Simplifying examples
The examples in Sections 4.5.1 and 4.5.4.1 were simplified. The previous, more extensive examples were moved to an Appendix, Sections 6.1 and 6.2.
Status description in section 3.1.5
The status is required metadata on the landing page for the standard, not on the particular descriptive documents included in the standard. In the case of the Standards Documentation specification, the landing page would be loaded when dereferencing http://www.tdwg.org/standards/147, whereas the descriptive document (for example, the document currently under review) would be loaded when dereferencing the latest version of the document (in this example the placeholder URI: "http://something.tdwg.org/x"). The analog for Darwin Core would be http://www.tdwg.org/standards/450/ (landing page for standard) vs. http://rs.tdwg.org/dwc/terms/ (particular document). In the past, the distinction between these two entities has been fuzzy. But since the documentation specification requires that each document be linked to the landing page, that landing page can serve as the single source informing users of the status of the standard as a whole. In the future, landing pages should conform to this specification, but they don't at the moment.
use of dcat:Dataset (4.5.4.1, 4.4.2.3, 4.4.1.1)
We brought this issue to the attention of the TDWG RDF Task Group for advice. (See https://groups.google.com/forum/#!topic/tdwg-rdf/t7Gik4BxFes for the thread.) Although the consensus was that it was probably technically OK to use dcat:Dataset as a type for term lists, there was a feeling among multiple members that it was not a good idea. So we removed all references to dcat:Dataset, dcmitype:Dataset, the word "dataset", and the DCAT specification. Instead, we minted the two classes tdwgutility:TermList (http://rs.tdwg.org/dwc/terms/attributes/TermList) and tdwgutility:Vocabulary (http://rs.tdwg.org/dwc/terms/attributes/Vocabulary) to type term lists and vocabularies respectively. See the change list for details.
dc: vs. dcterms: (4.2.2)
In creating the Darwin Core RDF Guide, one of the issues that was considered was how to handle cases where literals were being used to identify physical and conceptual entities that would better be identified in the object position of RDF triples using IRI references. It was recognized that it would be a burden to require that the community immediately shift from using literals to IRIs, particularly in cases where no consensus IRIs had been minted for the object resources. Thus, the Darwin Core RDF guide specified a dual system where objects of particular terms (those in the dwciri: namespace) should be used only with IRI- or blank node objects.
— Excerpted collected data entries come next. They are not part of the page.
-- ==== Sys2Proof/Tests/Witness2.lean ====
section
/-! SUPPORT. Sys2Proof/Tests/Witness2.lean: for every clause of a statement that has hypotheses, a state and operands that meet
all of them together. -/

set_option Elab.async false
set_option linter.unusedVariables false
set_option maxRecDepth 20000

namespace Sys2Proof.Machine

theorem wit_MarionetteCountsAndRunsComplete :
    (∃ (s : State) (ti : TileId) (st : Step) (s1 s2 : State), (dueAs s ti.val 0x11 = some st) ∧ (s1 = s) ∧
      (puttable s1 ti.val st
      ({ plain ((s1.tile ti.val).mari) (packLanes st.w (List.replicate st.lanes (min (popBits (maskOf s1 ti.val st.msel) st.lanes) (2 ^ (8 * st.w) - 1)))) 0 with zero := (popBits (maskOf s1 ti.val st.msel) st.lanes) == 0, acc := some ((s1.fld (R.TILE_MACC_ACC ti.val) + (popBits (maskOf s1 ti.val st.msel) st.lanes)) % 2 ^ 32) })
      = some s2)) ∧
    (∃ (s : State) (ti : TileId) (st : Step) (a : Nat × Nat) (s1 s2 : State), (dueAs s ti.val 0x12 = some st) ∧
      (gotOf (readSrc s ti.val st st.srca) = some (a, s1)) ∧ (puttable s1 ti.val st
      ({ plain { ((s1.tile ti.val).mari) with carry := unsignedOf (laneVal st.sgn st.w ((narrowAll st st.w (prefixSums (laneVal st.sgn 4 (if ((s1.tile ti.val).mari).fresh ∧ st.imm % 2 = 0 then 0 else ((s1.tile ti.val).mari).carry)) ((lanesOf st.w a.1 st.lanes).map (laneVal st.sgn st.w)))).1.getLast?.getD 0)) 32 } (packLanes st.w (narrowAll st st.w (prefixSums (laneVal st.sgn 4 (if ((s1.tile ti.val).mari).fresh ∧ st.imm % 2 = 0 then 0 else ((s1.tile ti.val).mari).carry)) ((lanesOf st.w a.1 st.lanes).map (laneVal st.sgn st.w)))).1) a.2 with clamped := (narrowAll st st.w (prefixSums (laneVal st.sgn 4 (if ((s1.tile ti.val).mari).fresh ∧ st.imm % 2 = 0 then 0 else ((s1.tile ti.val).mari).carry)) ((lanesOf st.w a.1 st.lanes).map (laneVal st.sgn st.w)))).2 })
      = some s2)) ∧
    (∃ (s : State) (ti : TileId) (st : Step) (a : Nat × Nat) (s1 s2 : State), (dueAs s ti.val 0x13 = some st) ∧
      (gotOf (readSrc s ti.val st st.srca) = some (a, s1)) ∧ (puttable s1 ti.val st
      ({ plain ((s1.tile ti.val).mari) (packLanes st.w ((selected (maskOf s1 ti.val st.msel) (lanesOf st.w a.1 st.lanes)).map Prod.snd)) a.2 with bytes := some ((((selected (maskOf s1 ti.val st.msel) (lanesOf st.w a.1 st.lanes)).map Prod.snd).map (leBytes st.w)).flatten), zero := ((selected (maskOf s1 ti.val st.msel) (lanesOf st.w a.1 st.lanes)).map Prod.snd).isEmpty })
      = some s2)) ∧
    (∃ (s : State) (ti : TileId) (st : Step) (a : Nat × Nat) (s1 s2 : State), (dueAs s ti.val 0x14 = some st) ∧
      (gotOf (readSrc s ti.val st st.srca) = some (a, s1)) ∧ (puttable s1 ti.val st
      ({ plain ((s1.tile ti.val).mari) 0 a.2 with bytes := some (((selected (maskOf s1 ti.val st.msel) (lanesOf st.w a.1 st.lanes)).map (fun e => leBytes 4 ((a.2 + e.1) % 2 ^ 32) ++ leBytes 4 (unsignedOf (laneVal st.sgn st.w e.2) 32))).flatten), zero := (selected (maskOf s1 ti.val st.msel) (lanesOf st.w a.1 st.lanes)).isEmpty })
      = some s2)) ∧
    (∃ (s : State) (ti : TileId) (st : Step) (a : Nat × Nat) (s1 s2 : State) (hov : Bool) (xs : List (Nat × Nat)), (dueAs s
      ti.val 0x15 = some st) ∧ (gotOf (readSrc s ti.val st st.srca) = some (a, s1)) ∧
      (xs = ((List.range st.lanes).zip (lanesOf st.w a.1 st.lanes)).filter (fun e => !st.mu || (maskOf s1 ti.val
      st.msel).testBit e.1)) ∧ (gotOf (histBins s1 ti.val (st.imm % 2 ^ 20) false (xs.map (fun e => min (e.2 / 2 ^ st.sh)
      (st.imm / 2 ^ 20)))) = some (hov, s2)) ∧ (st.dst ≠ 8 ∧ st.dst ≠ 9)) ∧
    (∃ (s : State) (ti : TileId) (st : Step) (tag : Nat) (rw : Rows) (m : Mari) (s1 s2 : State), (dueAs s ti.val 0x16 = some
      st) ∧ (gotOf (readRaster s ti.val st) = some ((tag, some rw, m), s1)) ∧
      (puttable s1.fresh.2 ti.val st
      ({ plain m (packLanes st.w (narrowAll st st.w ((List.range st.lanes).map (fun i => (fun (k : Nat) => (nine rw st.w k).foldl (fun x y => x + (match y with | some v => laneVal st.sgn st.w v | none => 0)) (0 : Int)) (rw.col + i)))).1) tag with clamped := (narrowAll st st.w ((List.range st.lanes).map (fun i => (fun (k : Nat) => (nine rw st.w k).foldl (fun x y => x + (match y with | some v => laneVal st.sgn st.w v | none => 0)) (0 : Int)) (rw.col + i)))).2, nbout := true })
      = some s2)) ∧
    (∃ (s : State) (ti : TileId) (st : Step) (tag : Nat) (rw : Rows) (m : Mari) (s1 s2 : State), (dueAs s ti.val 0x17 = some
      st) ∧ (gotOf (readRaster s ti.val st) = some ((tag, some rw, m), s1)) ∧
      (puttable s1.fresh.2 ti.val st
      ({ maskExec s1 ti.val st (((List.range st.lanes).map (fun i => nine rw st.w (rw.col + i))).map (isLmax st.sgn st.w)) (((List.range st.lanes).map (fun i => nine rw st.w (rw.col + i))).map (fun x => ((x.getD 4 none).getD 0))) tag with m := m, nbout := true })
      = some s2)) ∧
    (∃ (s : State) (ti : TileId) (st : Step) (a : Nat × Nat) (s1 s2 s3 : State) (xs : List Nat), (dueAs s ti.val 0x18 = some
      st) ∧ (gotOf (readSrc s ti.val st st.srca) = some (a, s1)) ∧
      (gotOf (gather s1 ti.val st.w ((lanesOf st.w a.1 st.lanes).map (fun x => st.imm + x * st.w))) = some (xs, s2)) ∧
      (puttable s2 ti.val st (plain (s2.tile ti.val).mari (packLanes st.w xs) a.2) = some s3)) ∧
    (∃ (s : State) (ti : TileId) (g n : Nat) (bs : List Byte) (s1 : State), (s.fld (R.TILE_MSTAT_MSTATE ti.val) = 1) ∧
      (g = tileLocalAddr ti.val (tableAddr s ti.val (s.fld (R.TILE_MSET_BASE ti.val) + 64) (s.tile ti.val).mari.tab)) ∧
      (n = s.memNat (g + 2) 2) ∧ (readRam s g (64 + 16 * n) = (bs, s1, none))) ∧
    (∃ (s : State) (ti : TileId) (code : Nat), ((s.tile ti.val).mari.ending = some code) ∧
      (s.fld (R.TILE_MSTAT_MSTATE ti.val) = 2) ∧ (codecWaiting (s.tile ti.val) = 0 ∧ kqTotal (s.tile ti.val) ≤ 4096)) ∧
    (∃ (s : State) (ti : TileId), (s.fld (R.TILE_MSTAT_MSTATE ti.val) = 2) ∧ ((s.tile ti.val).mari.ending = none) ∧
      ((s.tile ti.val).mari.budget ≠ 0) ∧ (s.fld (R.TILE_MEXEC_COUNT ti.val) = (s.tile ti.val).mari.budget)) :=
  ⟨⟨puppet (tinyW []) (stepWord 17), 3, stepOf (stepWord 17), (puppet (tinyW []) (stepWord 17)), (puppet (tinyW []) (stepWord
    17)), by decide +kernel, by decide +kernel, by decide +kernel⟩,
   ⟨puppet (tinyW []) (stepWord 18), 3, stepOf (stepWord 18), (5, 0), (puppet (tinyW []) (stepWord 18)), (puppet (tinyW [])
     (stepWord 18)), by decide +kernel, by decide +kernel, by decide +kernel⟩,
   ⟨puppet (tinyW []) (stepWord 19), 3, stepOf (stepWord 19), (5, 0), (puppet (tinyW []) (stepWord 19)), (puppet (tinyW [])
     (stepWord 19)), by decide +kernel, by decide +kernel, by decide +kernel⟩,
   ⟨puppet (tinyW []) (stepWord 20), 3, stepOf (stepWord 20), (5, 0), (puppet (tinyW []) (stepWord 20)), (puppet (tinyW [])
     (stepWord 20)), by decide +kernel, by decide +kernel, by decide +kernel⟩,
   ⟨puppet (tinyW []) (stepWord 0x15 + 2 ^ 23), 3, stepOf (stepWord 0x15 + 2 ^ 23), (5, 0), (puppet (tinyW []) (stepWord 0x15 +
     2 ^ 23)), (puppet (tinyW []) (stepWord 0x15 + 2 ^ 23)), false, [], by decide +kernel, by decide +kernel,
     by decide +kernel, by decide +kernel, by decide +kernel⟩,
   ⟨raster (tinyW []) 0x16, 3, stepOf (stepWord 0x16 - 0x400), 64, ⟨[], [], List.replicate 64 0, 0, 64, 0⟩, nextRow (raster
     (tinyW []) 0x16), (raster (tinyW []) 0x16), ((raster (tinyW []) 0x16)).fresh.2, by decide +kernel, by decide +kernel,
     by decide +kernel⟩,
   ⟨raster (tinyW []) 0x17, 3, stepOf (stepWord 0x17 - 0x400), 64, ⟨[], [], List.replicate 64 0, 0, 64, 0⟩, nextRow (raster
     (tinyW []) 0x17), (raster (tinyW []) 0x17), ((raster (tinyW []) 0x17)).fresh.2, by decide +kernel, by decide +kernel,
     by decide +kernel⟩,
   ⟨puppet (tinyW []) (stepWord 0x18), 3, stepOf (stepWord 0x18), (5, 0), (puppet (tinyW []) (stepWord 0x18)), (puppet (tinyW
     []) (stepWord 0x18)), (puppet (tinyW []) (stepWord 0x18)), List.replicate 64 0, by decide +kernel, by decide +kernel,
     by decide +kernel, by decide +kernel⟩,
   ⟨tinyW [(R.TILE_MSTAT_MSTATE 3, 1)], 3, tileLocalAddr 3 64, 0, List.replicate 64 0, (tinyW [(R.TILE_MSTAT_MSTATE 3, 1)]),
     by decide +kernel, by decide +kernel, by decide +kernel, by decide +kernel⟩,
   ⟨updMari (puppet (tinyW []) 0) 3 (fun m => { m with ending := some 0 }), 3, 0, by decide +kernel, by decide +kernel,
     by decide +kernel⟩,
   ⟨updMari ((puppet (tinyW []) 0).setFld (R.TILE_MEXEC_COUNT 3) 9) 3 (fun m => { m with budget := 9 }), 3, by decide +kernel,
     by decide +kernel, by decide +kernel, by decide +kernel⟩⟩
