theorem formed_blockForm_of_full (hsegs : (s.tile t).segs = g :: rest)
    (hroom : (s.tile t).formed.length + (s.tile t).encoded.length < 2) (hfull : g.data.length = 4096) :
    ((blockForm s t).tile t).formed = (s.tile t).formed ++ [paddedBlock g] := by
  have htile := tile_withBlock (s := s) (t := t) (s.tile t) rest (paddedBlock g)
  rw [blockForm_of_full hsegs hroom hfull]
  split
  · rw [htile]
    rfl
  · exact congrArg Tile.formed htile

end

/-! The clause of O26 for CODEC_BLOCK_FORM names no width. The loader takes widths 0 to 2 alone (Table 7.12), but the state can
hold any number, and from 13 on a sample is longer than the 4,096 bytes, so the lane fills them up. -/

/-- 4,096 pending bytes under a profile of WIDTH 13. -/
def wideSeg : Seg := ⟨⟨false, 1, 0, 0⟩, ⟨0, 0, 13, 0, 0⟩, List.replicate 4096 0, false⟩

/-- Tile 3 with these bytes in its codec input. -/
def wideInput : State := (tinyW []).setTile 3 { Tile.reset with segs := [wideSeg] }

theorem tile_wideInput : wideInput.tile 3 = { Tile.reset with segs := [wideSeg] } :=
  tile_setTile_of_ne_reset _ 3 fun h => List.cons_ne_nil wideSeg [] (congrArg Tile.segs h)

theorem length_data_wideSeg : wideSeg.data.length = 4096 := List.length_replicate

theorem length_paddedBlock_wideSeg : (paddedBlock wideSeg).data.length = 8192 := by
  rw [paddedBlock, List.length_append, List.length_replicate, length_data_wideSeg]
  rfl

/-- Refutes O26: of 4,096 pending bytes under a profile of WIDTH 13, CODEC_BLOCK_FORM forms a block of 8,192 bytes. -/
theorem not_codecAndIndexCommandsComplete : ¬ Obligations.CodecAndIndexCommandsComplete := by
  intro h
  obtain ⟨hform, -⟩ := h
  have hsegs : (wideInput.tile 3).segs = [wideSeg] := congrArg Tile.segs tile_wideInput
  have hroom : (wideInput.tile 3).formed.length + (wideInput.tile 3).encoded.length < 2 := by
    rw [tile_wideInput]
    exact Nat.two_pos
  have hnext := Host.Outcome.next.inj (hform wideInput 3 wideSeg [] hsegs hroom length_data_wideSeg)
  have hformed := formed_blockForm_of_full hsegs hroom length_data_wideSeg
  have hstated := congrArg Tile.formed (tile_withBlock (s := wideInput) (t := 3) (wideInput.tile 3) []
    ⟨wideSeg.job, wideSeg.prof, wideSeg.data, crc32c wideSeg.data⟩)
  have hblock := List.singleton_injective
    (List.append_cancel_left (hformed.symm.trans ((congrArg (fun u => (u.tile 3).formed) hnext).trans hstated)))
  have hlength : 8192 = 4096 := by
    rw [← length_paddedBlock_wideSeg, hblock, length_data_wideSeg]
  exact absurd hlength (by decide)

end Sys2Proof.Machine
end

section
/-! Proofs of the family of host and NVMe, the PCIe ports and the management endpoint: links, resets, D3hot and L1 (R264 to
R266, R488, R511), and the endpoint's answers (R300, R427, R485). -/

namespace Sys2Proof.Machine

/-! ### PCIe links and resets (R264, R265, R488, R489) -/

section
variable {s : State} {p : Nat}

/-- PE_PERSTp# rises, where it is not PE_PERST0# that rises while PE_PERST1# is low. -/
theorem perstDeassert_of_no_strap (bifur : Bool) (hlow : s.nvme.perst.contains p = true)
    (hstrap : p = 1 ∨ s.nvme.perst.contains 1 = false) :
    perstDeassert s p bifur = { s with nvme := { s.nvme with perst := s.nvme.perst.filter (· != p) } } := by
  have hnot : ¬ (p = 0 ∧ (s.nvme.perst.filter (· != p)).contains 1 = true) := by
    rintro ⟨rfl, hfiltered⟩
    have hmem : 1 ∈ s.nvme.perst := List.mem_of_mem_filter (List.contains_iff_mem.mp hfiltered)
    obtain hone | hhigh := hstrap
    · exact Nat.zero_ne_one hone
    · exact Bool.false_ne_true (hhigh.symm.trans (List.contains_iff_mem.mpr hmem))
  rw [perstDeassert, if_pos hlow]
  exact if_neg hnot

/-- PE_PERST0# rises while PE_PERST1# is low: the strap is sampled (R265, R488). -/
theorem perstDeassert_of_strap (bifur : Bool) (hlow : s.nvme.perst.contains 0 = true)
    (hother : s.nvme.perst.contains 1 = true) :
    perstDeassert s 0 bifur =
      { s with nvme := { s.nvme with perst := s.nvme.perst.filter (· != 0) } }.setFld R.PCIE_STATUS_BIFUR
        (b2n bifur) := by
  have hmem : 1 ∈ s.nvme.perst.filter (· != 0) :=
    List.mem_filter.mpr ⟨List.contains_iff_mem.mp hother, rfl⟩
  rw [perstDeassert, if_pos hlow]
  exact if_pos ⟨rfl, List.contains_iff_mem.mpr hmem⟩

theorem hotReset_of_exists (hon : blockOn s .pcie = true) (hctrl : ctrlExists s p = true) :
    hotReset s p = portReset s p := if_pos ⟨hon, hctrl⟩

theorem flr_of_exists (hon : blockOn s .pcie = true) (hctrl : ctrlExists s p = true) :
    flr s p = d3Move ((resetCtrl s p).raise R.PCIE_ISR_FLR) p false := if_pos ⟨hon, hctrl⟩

/-- A link that has not trained since its reset comes up. -/
theorem pcieLinkUp_of_untrained {speed width : Nat} {flit : Bool} (hon : blockOn s .pcie = true)
    (hctrl : ctrlExists s p = true) (hperst : s.nvme.perst.contains p = false) (hlink : linkOk s speed width flit = true)
    (htrained : s.nvme.trained.contains p = false) :
    pcieLinkUp s p speed width flit =
      { (s.setFlds [(R.PCIE_LINK_SPEED p, speed), (R.PCIE_LINK_WIDTH p, width), (R.PCIE_LINK_FLIT p, b2n flit),
          (R.PCIE_LINK_L1 p, 0)]).raise R.PCIE_ISR_LINKUP with
        nvme := { s.nvme with trained := s.nvme.trained ++ [p] } } := by
  have hup : blockOn s .pcie = true ∧ ctrlExists s p = true ∧ (!s.nvme.perst.contains p) = true ∧
      linkOk s speed width flit = true := ⟨hon, hctrl, by rw [hperst]; rfl, hlink⟩
  have hnew : ¬ s.nvme.trained.contains p = true := Bool.not_eq_true _ ▸ htrained
  rw [pcieLinkUp, if_pos hup]
  exact if_neg hnew

section
variable (hup : pcieUp s p = true)
include hup

theorem pcieLinkDown_of_up :
    pcieLinkDown s p =
      (s.setFlds [(R.PCIE_LINK_SPEED p, 0), (R.PCIE_LINK_WIDTH p, 0), (R.PCIE_LINK_FLIT p, 0),
        (R.PCIE_LINK_L1 p, 0)]).raise R.PCIE_ISR_LINKDN := if_pos hup

theorem d3hot_of_up {d3 : Bool} (hmoves : d3 ≠ s.nvme.d3.contains p) : d3hot s p d3 = d3Move s p d3 :=
  if_pos ⟨hup, hmoves⟩

theorem pcieL1_of_up (on : Bool) : pcieL1 s p on = s.setFld (R.PCIE_LINK_L1 p) (b2n on) := if_pos hup

end

end

/-- Settles O39: each clause is the lemma of its event. -/
theorem pcieCommandsComplete : Obligations.PcieCommandsComplete := by
  refine ⟨?_, ?_, ?_, ?_, ?_, ?_, ?_, ?_, ?_, ?_⟩
  · -- PERST_ASSERT
    exact fun s p => rfl
  · -- PERST_DEASSERT
    exact fun s p bifur hlow hstrap => congrArg Host.Outcome.next (perstDeassert_of_no_strap bifur hlow hstrap)
  · -- PERST_DEASSERT with the strap sampled
    exact fun s bifur hlow hother => congrArg Host.Outcome.next (perstDeassert_of_strap bifur hlow hother)
  · -- HOT_RESET
    exact fun s p hon hctrl => congrArg Host.Outcome.next (hotReset_of_exists hon hctrl)
  · -- FLR
    exact fun s p hon hctrl => congrArg Host.Outcome.next (flr_of_exists hon hctrl)
  · -- PCIE_LINK_UP
    exact fun s p speed width flit hon hctrl hperst hlink htrained =>
      congrArg Host.Outcome.next (pcieLinkUp_of_untrained hon hctrl hperst hlink htrained)
  · -- PCIE_LINK_DOWN
    exact fun s p hup => congrArg Host.Outcome.next (pcieLinkDown_of_up hup)
  · -- D3HOT_TRANSITION
    exact fun s p d3 hup hmoves => congrArg Host.Outcome.next (d3hot_of_up hup hmoves)
  · -- PCIE_L1_ENTRY
    exact fun s p hup => congrArg Host.Outcome.next (pcieL1_of_up hup true)
  · -- PCIE_L1_EXIT
    exact fun s p hup => congrArg Host.Outcome.next (pcieL1_of_up hup false)

/-! ### The management endpoint (R300, R485) -/

section
variable {s : State} (hup : miUp s = true)
include hup

/-- The endpoint's own command acts where it is alive and not paused, and RECOVERY implements it or is not the mode. -/
theorem miCommand_of_up {inRecovery : Bool} (f : State → State) (hpaused : s.nvme.mi.paused = false)
    (hmode : inRecovery = true ∨ s.boot.mode ≠ .recovery) : miCommand s inRecovery f = f s := by
  have halive : ¬ ((!miUp s || s.nvme.mi.paused) = true) := by simp [hup, hpaused]
  have hserved : ¬ (s.boot.mode = .recovery ∧ (!inRecovery) = true) := by
    rintro ⟨hrec, hnot⟩
    obtain hin | hmode := hmode
    · simp [hin] at hnot
    · exact hmode hrec
  rw [miCommand, if_neg halive, if_neg hserved]

/-- A control primitive acts where the endpoint is alive, paused or not, outside RECOVERY. -/
theorem miPrimitive_of_up (f : State → State) (hmode : s.boot.mode ≠ .recovery) : miPrimitive s f = f s := by
  have halive : ¬ ((!miUp s) = true) := by simp [hup]
  rw [miPrimitive, if_neg halive, if_neg hmode]

theorem miAddress_of_up (addr : Nat) : miAddress s addr = updMi s (fun m => { m with i3c := some addr }) := if_pos hup

theorem miPause_of_up (on : Bool) (hmode : s.boot.mode ≠ .recovery) :
    miPause s on = miReply (updMi s (fun m => { m with paused := on })) scOk
      (miStateWord (updMi s (fun m => { m with paused := on }))) [] := miPrimitive_of_up hup _ hmode

theorem miAbort_of_up (hmode : s.boot.mode ≠ .recovery) :
    miAbort s = miReply (((queueCmds s .mi).filter (fun c => c.st == .waiting)).foldl
        (fun x c => endCmd x c.id scAbortRequested 0 []) s) scOk
      (miStateWord (((queueCmds s .mi).filter (fun c => c.st == .waiting)).foldl
        (fun x c => endCmd x c.id scAbortRequested 0 []) s)) [] := miPrimitive_of_up hup _ hmode

theorem miGetState_of_up (hmode : s.boot.mode ≠ .recovery) : miGetState s = miReply s scOk (miStateWord s) [] :=
  miPrimitive_of_up hup _ hmode

section
variable (hpaused : s.nvme.mi.paused = false)
include hpaused

/-- The controller list: how many, then their numbers. -/
theorem miReadDs_controllers :
    miReadDs s 2 = miPage s (stated (leBytes 2 (if ctrlExists s 1 then 2 else 1) ++
      (if ctrlExists s 1 then leBytes 2 1 ++ leBytes 2 2 else leBytes 2 1))) := by
  rw [miReadDs, miCommand_of_up hup _ hpaused (.inl rfl)]
  cases ctrlExists s 1 <;> simp

theorem miSubsystemPoll_of_up : miSubsystemPoll s = miPage s (unstated 8) :=
  miCommand_of_up hup _ hpaused (.inl rfl)

variable (hmode : s.boot.mode ≠ .recovery)
include hmode

theorem miControllerPoll_of_up (n : Nat) :
    miControllerPoll s n = miPage s (((if ctrlExists s 1 then [1, 2] else [1]).filter (fun i => n ≤ i)).flatMap
      (fun i => stated (leBytes 2 i) ++ unstated 14)) := miCommand_of_up hup _ hpaused (.inr hmode)

theorem miConfigSet_of_standard {id : Nat} (x : Nat) (hid : 1 ≤ id ∧ id ≤ 3) :
    miConfigSet s id x = miReply (updMi s (fun m => { m with config := tblSet 0 m.config id x })) scOk 0 [] := by
  have hvendor : id ≠ 0xC0 := by omega
  rw [miConfigSet, miCommand_of_up hup _ hpaused (.inr hmode), if_neg hvendor, if_pos hid]

theorem miConfigGet_of_standard {id : Nat} (hid : 1 ≤ id ∧ id ≤ 3) :
    miConfigGet s id = miReply s scOk (tblGet 0 s.nvme.mi.config id) [] := by
  rw [miConfigGet, miCommand_of_up hup _ hpaused (.inr hmode), if_pos hid]

theorem miVpdRead_of_le {off len : Nat} (hend : off + len ≤ 256) :
    miVpdRead s off len = miReply s scOk 0 ((List.range len).map (fun i => vpdAt s (off + i))) := by
  rw [miVpdRead, miCommand_of_up hup _ hpaused (.inr hmode), if_neg (Nat.not_lt.mpr hend)]

theorem miVpdWrite_of_le {off : Nat} {bytes : List Byte} (hend : off + bytes.length ≤ 256) :
    miVpdWrite s off bytes = miReply (updMi s (fun m =>
      { m with vpd := (bytes.zipIdx off).foldl (fun v x => tblPut v x.2 x.1) m.vpd })) scOk 0 [] := by
  rw [miVpdWrite, miCommand_of_up hup _ hpaused (.inr hmode), if_neg (Nat.not_lt.mpr hend)]

end

end

/-- Settles O40: each clause is the lemma of its command or control primitive. -/
theorem managementInterfaceComplete : Obligations.ManagementInterfaceComplete := by
  refine ⟨?_, ?_, ?_, ?_, ?_, ?_, ?_, ?_, ?_, ?_, ?_, ?_⟩
  · -- MI_DYNAMIC_ADDRESS
    exact fun s addr hup => congrArg Host.Outcome.next (miAddress_of_up hup addr.val)
  · -- MI_READ_DATA_STRUCTURE
    rintro s _ hup hpaused rfl
    exact congrArg Host.Outcome.next (miReadDs_controllers hup hpaused)
  · -- MI_SUBSYSTEM_HEALTH_POLL
    exact fun s hup hpaused => congrArg Host.Outcome.next (miSubsystemPoll_of_up hup hpaused)
  · -- MI_CONTROLLER_HEALTH_POLL
    exact fun s n hup hpaused hmode => congrArg Host.Outcome.next (miControllerPoll_of_up hup hpaused hmode n)
  · -- MI_CONFIGURATION_SET
    exact fun s id x hup hpaused hmode hid =>
      congrArg Host.Outcome.next (miConfigSet_of_standard hup hpaused hmode x hid)
  · -- MI_CONFIGURATION_GET
    exact fun s id hup hpaused hmode hid => congrArg Host.Outcome.next (miConfigGet_of_standard hup hpaused hmode hid)
  · -- MI_VPD_READ
    exact fun s off len hup hpaused hmode hend => congrArg Host.Outcome.next (miVpdRead_of_le hup hpaused hmode hend)
  · -- MI_VPD_WRITE
    exact fun s off bytes hup hpaused hmode hend =>
      congrArg Host.Outcome.next (miVpdWrite_of_le hup hpaused hmode hend)
  · -- MI_PAUSE
    exact fun s hup hmode => congrArg Host.Outcome.next (miPause_of_up hup true hmode)
  · -- MI_RESUME
    exact fun s hup hmode => congrArg Host.Outcome.next (miPause_of_up hup false hmode)
  · -- MI_ABORT
    exact fun s hup hmode => congrArg Host.Outcome.next (miAbort_of_up hup hmode)
  · -- MI_GET_STATE
    exact fun s hup hmode => congrArg Host.Outcome.next (miGetState_of_up hup hmode)

end Sys2Proof.Machine
end

section
/-! Proofs of the family of host and NVMe, commands of the admin queues and of computational programs as they start: programs
and memory range sets (R295 to R298), firmware, self-test and requalification (R289, R290, R450, R462, R463), and the
administration of controllers and namespaces (R270 to R273, R278, R293 to R295, R425, R512). -/

namespace Sys2Proof.Machine

/-! ### Computational programs (R295 to R298) -/

section
variable {s : State} {c : Cmd} (hplace : opMisplaced c = false)
include hplace

theorem startCmd_loadProgram {pind : Nat} {image : List Byte} (hxfer : c.xfer = false)
    (hop : c.op = .loadProgram pind image) (hlen : dataLengthBad image = false) (hpind : pind < 64)
    (hst : progStatus s 1 pind image = scOk) :
    startCmd s c = endCmd (progLoad s pind image) c.id scOk 0 [] := by
  simp [startCmd, hop, hplace, startLoad_of_ok _ hxfer hlen (decide_eq_false (Nat.not_le.mpr hpind)) hst]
In cases where object resources were physical or conceptual entities best represented by IRIs, no assumptions were made about the objects of terms in the previously existing dwc: namespace; they were likely to be literals that were either names of those resources or literals whose values were the string representations of IRIs. A burden would be placed on consuming applications to parse and undertake string matching with literal objects of dwc: terms, while a consuming application could simply "follow it's nose" to additional information linked to the node that was the object of a dwciri: term. See Section 1.4.3 at http://rs.tdwg.org/dwc/terms/guides/rdf/index.htm#1.4_Use_of_terms_in_RDF
Audubon Core followed a similar strategy by defining two terms for properties that would best be identified by IRIs. For example, ac:provider expects that a URI value will be provided, whereas ac:providerLiteral allows for the provider agent to be identified by a string that is the name of the provider. (see https://terms.tdwg.org/wiki/Audubon_Core_Term_List#Literal-_vs._URI-valued_Terms)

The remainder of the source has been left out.